What is an EST database?
The expressed sequence tag (EST) databases contain an increasingly large part of the transcriptome of many species. For this reason, these databases are probably the most abundant source of new coding sequences available today.
What does the term ESTs refer to?
Expressed Sequence Tags (ESTs) are DNA sequences (genes) that are expressed as mRNA for protein synthesis. These are used in Human Genome Project. So, the correct answer is ‘Genes expressed as RNA’.
What are ESTs used for?
Expressed sequence tags (ESTs) are relatively short DNA sequences (usually 200–300 nucleotides) generally generated from the 3′ ends of cDNA clones from which PCR primers can be derived and used to detect the presence of the specific coding sequence in genomic DNA.
What are STS and EST?
EST (expressed sequence tag): A unique stretch of DNA within a coding region of a gene that is useful for identifying full-length genes and serves as a landmark for mapping. An STS is a short segment of DNA which occurs but once in the genome and whose location and base sequence are known.
What is an EST and why would you expect to find such results for a particular gene?
EST sequences contain at least partial sequences of most mRNAs present in the various tissues used for library construction. Therefore, they have been used intensively as a source of information for the discovery of new genes whose function can be tentatively deduced from their sequence, and experimentally verified.
What is EST mapping?
EST (cDNA) mapping refers to the mapping of EST (cDNA) sequence file to the reference genome base sequence by using its homology to identify the genomic position from which EST is derived and registering the EST (cDNA) feature at that position.
How do ESTs work?
ESTs are generated by sequencing cDNA, which itself is synthesized from the mRNA molecules in a cell. The mRNA in a cell are copies of the genes that are being expressed.
How is EST used?
An EST results from one-shot sequencing of a cloned cDNA. The cDNAs used for EST generation are typically individual clones from a cDNA library. The resulting sequence is a relatively low-quality fragment whose length is limited by current technology to approximately 500 to 800 nucleotides.
What is BAC and YAC?
The term YAC stands for yeast artificial chromosome and the term BAC stands for bacterial artificial chromosomes. These are the two vectors which are basic tools to insert the gene of interest in the host cell. The key difference between these two vectors is that of the insert size of the gene of interest.
What is a human EST?
The Expressed Sequence Tag (EST) division of Gen-Bank, dbEST, is a large repository of the data being generated by human genome sequencing centers. ESTs are short, single pass cDNA sequences generated from randomly selected library clones.

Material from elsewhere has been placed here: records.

/-- Merge a frame that starts at p into its slot (R146). -/
def mergeFrame (k : Nat) (id : FrameId) (st : FrameStatus) (p : Pos) (data : List Byte) (s : State) : State :=
  let old := slotAt s k
  let x := stampSlot id p old
  let s := setSlot k x { s with rd.scan := s.rd.scan.map (followMet id p old.stamp) }
  if x.stamp = some id.stamp ∧ x.held.getD id.idx false = false ∧ st ≠ .uncorrectable ∧ id.idx < 32 then
    let s := setSlot k { x with held := x.held.set id.idx true } s
    issueWrite .tape (slotBase s k + id.idx * Config.frameBytes) (padTo Config.frameBytes data) .plain s
  else s

/-- Open the segments up to M in turn (R145 case 3): the slot of M, or none when the frame is discarded. The splice read completes a segment
below M at once (R152). -/
def openUpTo (id : FrameId) (start : Pos) : Nat → State → State × Option Nat
  | 0, s => (s, none)
  | fuel + 1, s =>
    let n := s.rd.next
    if id.seg < n then (s, none)
    else
      let lead := if n = id.seg then some (backClamped start (Config.pitch * id.idx + Config.skipGap))
        else s.rd.lowEnd.map (fun p => backClamped p Config.skipGap)
      match openSegment lead s with
      | none => (pauseRead start s, none)
      | some (k, s) =>
        if n = id.seg then ({ s with mo.entry := 0 }, some k)
        else if n + 2 ≤ id.seg ∨ s.rd.user = some .splice then
          let r := completeSegment k s
          if r.2 || !goesOn r.1 then (r.1, none) else openUpTo id start fuel r.1
        else openUpTo id start fuel s

/-- The frame lies at or beyond a present EOD, in a read that EOD bounds (R145 case 1). -/
def beyondEod (s : State) (m : Nat) : Bool :=
  match s.cart.eod with
  | some e => decide (e.seg ≤ m) && decide (s.rd.user ≠ some .confirm)
  | none => false

/-- A frame is merged, and the scan sees whether it brings a trailer (R146, R152). -/
def takeMerged (k : Nat) (id : FrameId) (st : FrameStatus) (p : Pos) (data : List Byte) (s : State) : State :=
  scanAdvance (mergeFrame k id st p data s)

/-- The read segments that a frame of segment M completes (R145 case 3); the splice read keeps its segment alone, and the first frame of a
higher segment completes it (R152). -/
def overdue (s : State) (m : Nat) : List Nat :=
  (slotsIn isFetching s).filter (fun k => decide ((slotAt s k).seg + 2 ≤ m) || (decide (s.rd.user = some .splice) && decide ((slotAt s k).seg < m)))

/-- A read that has met a READ_ERROR and awaits no segment any more drains, when a lower segment that it tried again is done with (R151). -/
def restIfDone (s : State) : State :=
  if s.rd.user = some .records ∧ s.rd.state = .streaming ∧ s.rd.bad.isSome = true ∧ (slotsIn isFetching s).isEmpty = true then drainOnly s else s

/-- A frame of a segment above every read segment (R145 case 3): what it completes, what it opens, and its merge. -/
def frameAbove (id : FrameId) (st : FrameStatus) (p : Pos) (data : List Byte) (s : State) : State :=
  let r := completeAll (overdue s id.seg) s
  if r.2 || !goesOn r.1 || (decide (r.1.rd.user = some .splice) && !r.1.rd.rebuildQ.isEmpty) then restIfDone r.1
  else
    let o := openUpTo id p 3 r.1
    match o.2 with
    | none => o.1
    | some k => takeMerged k id st p data o.1

/-- A frame met by the stream that starts at p is judged (R145 to R152). -/
def judgeFrame (id : FrameId) (st : FrameStatus) (p : Pos) (data : List Byte) (s : State) : State :=
  if id.seg < s.rd.x ∨ beyondEod s id.seg = true then s
  else
    match fetchSlot s id.seg with
    | some k => takeMerged k id st p data s
    | none => if (slotsIn isFetching s).any (fun k => decide (id.seg < (slotAt s k).seg)) then s else frameAbove id st p data s

/-- A frame of the read-status stream (R145 to R152). Its end is held as the last frame end received (R59), and as that of a segment that
has been open where it has (R147). -/
def takeFrame (id : FrameId) (st : FrameStatus) (start : Nat) (data : List Byte) (s : State) : State :=
  let p : Pos := { pass := s.mo.pass, count := start }
  let beyond := beyondEod s id.seg
  let s := judgeFrame id st p data (consultBounds { s with rd.blank := 0 })
  if s.rd.user.isSome && !beyond then
    { s with rd.lastEnd := some (frameStop p), rd.lowEnd := if id.seg < s.rd.next then some (frameStop p) else s.rd.lowEnd }
  else s
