/-- WRITE_ERROR (R118): the writing stops, the session enters ERROR, the tape is ramped to rest. -/
def meetWriteError (s : State) : State :=
  let s := sessionError .writeError (dropWriter { s with wr.pendingEnd := .abort })
  let s := event .writeError s
  if s.ch.transport = .active then
    if s.mo.mode = some .recovery ∨ s.mo.mask = true then stopThen (.afterEndedRecovery false) (endRecovery { s with wr.pendingEnd := .none })
    else stopThen .toReady { s with wr.pendingEnd := .none }
  else s

/-- The skip without its gap: steps 1 to 4 of R117. -/
def skipSlots (a : Abandonment) (s : State) : State :=
  let s := voidFrames a { s with wr.abandon := none, wr.heldF0 := none, mo.bandTo := none, wr.turnWait := false, wr.skipStart := none }
  let s := secondPlacement a.slot s
  let s := match a.following with
    | some k => secondPlacement k s
    | none => s
  event .segmentSkip s

/-- The ramp to the decided band in a gap before a frame 0 that is held for its planned start (R52); the band is applied at that
start (R136). -/
def rampToBand (s : State) : State :=
  { s with mo.mode := some .ramp, mo.into := some .writeStream, mo.bandTo := some s.sp.c, mo.dest := bandSpeed s.sp.c, mo.stopping := false }

/-- The skip in a stream: the gap, or the turn in its place (R117 step 5); a band change is ramped inside the gap (R113). The second
placement's frame 0 starts no nearer than the gap also where a rewrite of the older segment has put the turn off (log entry 43). -/
def skipInStream (a : Abandonment) (s : State) : State :=
  let s := skipSlots a s
  let p := s.mo.lastEnd
  let start := ahead p.pass p.count Config.skipGap
  let s := { s with wr.skipStart := some { p with count := start } }
  if roomAfter s.mo.pass start < Config.segmentRoom ∧ s.mo.pass < 47 then { s with wr.turnWait := true }
  else
    let s := { s with mo.planned := start }
    if s.mo.band ≠ s.sp.c ∧ s.wr.rewriteQ = [] then rampToBand { s with wr.heldF0 := some a.slot } else s

/-- An ON_TAPE slot is given up: it returns to SEALED (R127), or is freed where the session has been closed meanwhile (R125; the
model's choice, log entry 37). -/
def giveUpSlot (k : Nat) (s : State) : State := if s.ri.session = .closed then freeSlot k s else backToSealed k s

/-- After END_OF_TAPE an abandonment returns its segments to SEALED without a skip (R127). -/
def abandonAtEot (a : Abandonment) (s : State) : State :=
  let s := voidFrames a { s with wr.abandon := none }
  let s := giveUpSlot a.slot s
  match a.following with
  | some k => giveUpSlot k s
  | none => s

/-- Either segment of an abandonment is in placement 2 (R116). -/
def secondAlready (a : Abandonment) (s : State) : Bool :=
  decide ((slotAt s a.slot).placement = 2) || (match a.following with
    | some k => decide ((slotAt s k).placement = 2)
    | none => false)

/-- An abandonment is decided (R116): WRITE_ERROR or the return after END_OF_TAPE at once, a skip at the next frame boundary. -/
def abandonPlacement (a : Abandonment) (s : State) : State :=
  let s := { s with wr.verifyQ := s.wr.verifyQ.map (fun v => if a.has v.slot then { v with isVoid := true } else v) }
  if s.wr.eot then abandonAtEot a s
  else if secondAlready a s then meetWriteError s
  else if s.wr.tx.isSome then { s with wr.abandon := some a }
  else skipInStream a s
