-- ==== Sys2Proof/Machine/Dispatch.lean ====
section
/-! DEFINITION. One arm per command of the part, each the direct call of its meaning. -/

namespace Sys2Proof.Machine

def exec (i : Instr) (s : State) : Host.Outcome State Fault Refusal :=
  match i with
  | .frontPortWrite m addr data => Sys2Proof.Machine.execFrontPortWrite m addr data s
  | .frontPortRead m addr len => Sys2Proof.Machine.execFrontPortRead m addr len s
  | .bindingWordWrite m addr data => Sys2Proof.Machine.execBindingWordWrite m addr data s
  | .anchorReadReturn => Sys2Proof.Machine.execAnchorReadReturn s
  | .stagingWrite m addr data => Sys2Proof.Machine.execStagingWrite m addr data s
  | .holdTimerExpiry => Sys2Proof.Machine.execHoldTimerExpiry s
  | .deliveryTailRead m addr len => Sys2Proof.Machine.execDeliveryTailRead m addr len s
  | .memoryPortGrant => Sys2Proof.Machine.execMemoryPortGrant s
  | .sequenceWordWrite m addr data => Sys2Proof.Machine.execSequenceWordWrite m addr data s
  | .slotReadReturn => Sys2Proof.Machine.execSlotReadReturn s
  | .consumerWordWrite m addr data => Sys2Proof.Machine.execConsumerWordWrite m addr data s
  | .internalQueueEntry => Sys2Proof.Machine.execInternalQueueEntry s
  | .ringRecordWrite => Sys2Proof.Machine.execRingRecordWrite s
  | .powerOn sn strap => Sys2Proof.Machine.execPowerOn sn strap s
  | .resetLine sn strap => Sys2Proof.Machine.execResetLine sn strap s
  | .resetSettle sn => Sys2Proof.Machine.execResetSettle sn s
  | .seatClose tab => Sys2Proof.Machine.execSeatClose tab s
  | .seatOpen => Sys2Proof.Machine.execSeatOpen s
  | .tapeInPathLoss => Sys2Proof.Machine.execTapeInPathLoss s
  | .brakeRelease => Sys2Proof.Machine.execBrakeRelease s
  | .load tag => Sys2Proof.Machine.execLoad tag s
  | .automaticLoad => Sys2Proof.Machine.execAutomaticLoad s
  | .tagReadComplete image => Sys2Proof.Machine.execTagReadComplete image s
  | .tagReadLimit => Sys2Proof.Machine.execTagReadLimit s
  | .hubEngaged => Sys2Proof.Machine.execHubEngaged s
  | .pinCaptured => Sys2Proof.Machine.execPinCaptured s
  | .armMoveDone code tape => Sys2Proof.Machine.execArmMoveDone code tape s
  | .loadStepLimit => Sys2Proof.Machine.execLoadStepLimit s
  | .tensionSettled => Sys2Proof.Machine.execTensionSettled s
  | .servoLock pass count => Sys2Proof.Machine.execServoLock pass count s
  | .openFlagWriteEnd ok => Sys2Proof.Machine.execOpenFlagWriteEnd ok s
  | .unload tag force => Sys2Proof.Machine.execUnload tag force s
  | .tensionDownDone => Sys2Proof.Machine.execTensionDownDone s
  | .pinReleased => Sys2Proof.Machine.execPinReleased s
  | .hubReleased => Sys2Proof.Machine.execHubReleased s
  | .unloadStepLimit => Sys2Proof.Machine.execUnloadStepLimit s
  | .tagWriteEnd ok => Sys2Proof.Machine.execTagWriteEnd ok s
  | .periodStart => Sys2Proof.Machine.execPeriodStart s
  | .scanComplete x => Sys2Proof.Machine.execScanComplete x s
  | .reelDegrade r => Sys2Proof.Machine.execReelDegrade r s
  | .reelReturnNormal r => Sys2Proof.Machine.execReelReturnNormal r s
  | .tensionExcursion => Sys2Proof.Machine.execTensionExcursion s
  | .reelStall => Sys2Proof.Machine.execReelStall s
  | .setPowerPolicy tag enables dwell => Sys2Proof.Machine.execSetPowerPolicy tag enables dwell s
  | .park tag => Sys2Proof.Machine.execPark tag s
  | .parkDwellExpiry => Sys2Proof.Machine.execParkDwellExpiry s
  | .unparkSettled => Sys2Proof.Machine.execUnparkSettled s
  | .unparkTensionTimeout => Sys2Proof.Machine.execUnparkTensionTimeout s
  | .unparkServoTimeout => Sys2Proof.Machine.execUnparkServoTimeout s
  | .locate tag target r => Sys2Proof.Machine.execLocate tag target r s
  | .recalibrate tag => Sys2Proof.Machine.execRecalibrate tag s
  | .recalibrateLockTimeout => Sys2Proof.Machine.execRecalibrateLockTimeout s
  | .recalibrateNoMovement => Sys2Proof.Machine.execRecalibrateNoMovement s
  | .lossOfLock => Sys2Proof.Machine.execLossOfLock s
  | .reacquireTimeout => Sys2Proof.Machine.execReacquireTimeout s
  | .meter => Sys2Proof.Machine.execMeter s
  | .cleaningDistanceReached => Sys2Proof.Machine.execCleaningDistanceReached s
  | .retensionTimeout => Sys2Proof.Machine.execRetensionTimeout s
  | .recoveryLockTimeout => Sys2Proof.Machine.execRecoveryLockTimeout s
  | .stopTimeout => Sys2Proof.Machine.execStopTimeout s
  | .rampComplete => Sys2Proof.Machine.execRampComplete s
  | .moveArrived => Sys2Proof.Machine.execMoveArrived s
  | .frameSlot => Sys2Proof.Machine.execFrameSlot s
  | .frameTransmissionComplete => Sys2Proof.Machine.execFrameTransmissionComplete s
  | .verifyResult id st => Sys2Proof.Machine.execVerifyResult id st s
  | .blankDetection => Sys2Proof.Machine.execBlankDetection s
  | .writeOpen tag offset compress => Sys2Proof.Machine.execWriteOpen tag offset compress s
  | .sessionCountWriteEnd ok => Sys2Proof.Machine.execSessionCountWriteEnd ok s
  | .stagingFetchReturn => Sys2Proof.Machine.execStagingFetchReturn s
  | .chunkPlaced => Sys2Proof.Machine.execChunkPlaced s
  | .recompressDone => Sys2Proof.Machine.execRecompressDone s
  | .slotExhaustionEnd => Sys2Proof.Machine.execSlotExhaustionEnd s
  | .parityDone => Sys2Proof.Machine.execParityDone s
  | .flush tag => Sys2Proof.Machine.execFlush tag s
  | .writeClose tag => Sys2Proof.Machine.execWriteClose tag s
  | .writeAbort tag => Sys2Proof.Machine.execWriteAbort tag s
  | .setStreamPolicy tag p => Sys2Proof.Machine.execSetStreamPolicy tag p s
  | .intervalExpiry => Sys2Proof.Machine.execIntervalExpiry s
  | .readRecords tag n => Sys2Proof.Machine.execReadRecords tag n s
  | .readAbort tag => Sys2Proof.Machine.execReadAbort tag s
  | .frameReceived id st start data => Sys2Proof.Machine.execFrameReceived id st start data s
  | .readResume => Sys2Proof.Machine.execReadResume s
  | .rebuildDone => Sys2Proof.Machine.execRebuildDone s
  | .deliveryRoomGranted => Sys2Proof.Machine.execDeliveryRoomGranted s
  | .slotDrained => Sys2Proof.Machine.execSlotDrained s
  | .healthTick => Sys2Proof.Machine.execHealthTick s
  | .setMonitor tag m => Sys2Proof.Machine.execSetMonitor tag m s
  | .healthSnapshot tag => Sys2Proof.Machine.execHealthSnapshot tag s
  | .setCleanLimits tag l => Sys2Proof.Machine.execSetCleanLimits tag l s
  | .status h => Sys2Proof.Machine.execStatus h s
  | .cartId h => Sys2Proof.Machine.execCartId h s
  | .cleanInfo h => Sys2Proof.Machine.execCleanInfo h s
  | .loadHint h p => Sys2Proof.Machine.execLoadHint h p s
  | .unloadReq h p => Sys2Proof.Machine.execUnloadReq h p s
  | .passOut h => Sys2Proof.Machine.execPassOut h s
  | .passIn h p => Sys2Proof.Machine.execPassIn h p s
  | .linkHeaderOther h => Sys2Proof.Machine.execLinkHeaderOther h s
  | .linkByteTimeout => Sys2Proof.Machine.execLinkByteTimeout s
  | .linkIdleExpiry => Sys2Proof.Machine.execLinkIdleExpiry s
  | .answerSent => Sys2Proof.Machine.execAnswerSent s
  | .transmitMismatch lineActive => Sys2Proof.Machine.execTransmitMismatch lineActive s
  | .linkReply tag bytes => Sys2Proof.Machine.execLinkReply tag bytes s
  | .linkAttention tag => Sys2Proof.Machine.execLinkAttention tag s
  | .attentionPulseStart => Sys2Proof.Machine.execAttentionPulseStart s
  | .attentionPulseEnd lineActive => Sys2Proof.Machine.execAttentionPulseEnd lineActive s
  | .attentionWindowExpiry => Sys2Proof.Machine.execAttentionWindowExpiry s
  | .attentionGapExpiry => Sys2Proof.Machine.execAttentionGapExpiry s
  | .libraryAttention micros => Sys2Proof.Machine.execLibraryAttention micros s
  | .lineLevelChange active => Sys2Proof.Machine.execLineLevelChange active s

end Sys2Proof.Machine
end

What are EST give advantages also?
ESTs contain enough information to permit the design of precise probes for DNA microarrays that then can be used to determine gene expression profiles. Some authors use the term “EST” to describe genes for which little or no further information exists besides the tag.
How are EST sequences represented in a database?
They may be represented in databases as either cDNA/mRNA sequence or as the reverse complement of the mRNA, the template strand . One can map ESTs to specific chromosome locations using physical mapping techniques, such as radiation hybrid mapping, Happy mapping, or FISH.
How are ESTs generated in a DNA database?
Est database. 2. ESTs are small pieces of DNA sequence (usually 100 to 800 nucleotides long) generated by sequencing randomly selected cDNA clones from a library Expressed Sequence Tags (ESTs) are short , single-pass sequence reads from mRNA (cDNA).
Where can I find history of ESTs in GenBank?
A brief account of the history of human ESTs in GenBank is available (Trends Biochem. Sci. 20:295-6;1995). Also, consult the special “Genome Directory” issue of Nature (vol. 377, issue 6547S, 28 September 1995).
Why are EST libraries not annotated in dbEST?
A first challenge is that tissue provenance of EST libraries is described in plain English in dbEST. This makes it difficult to write programs that can unambiguously determine that two EST libraries were sequenced from the same tissue. Similarly, disease conditions for the tissue are not annotated in a computationally friendly manner.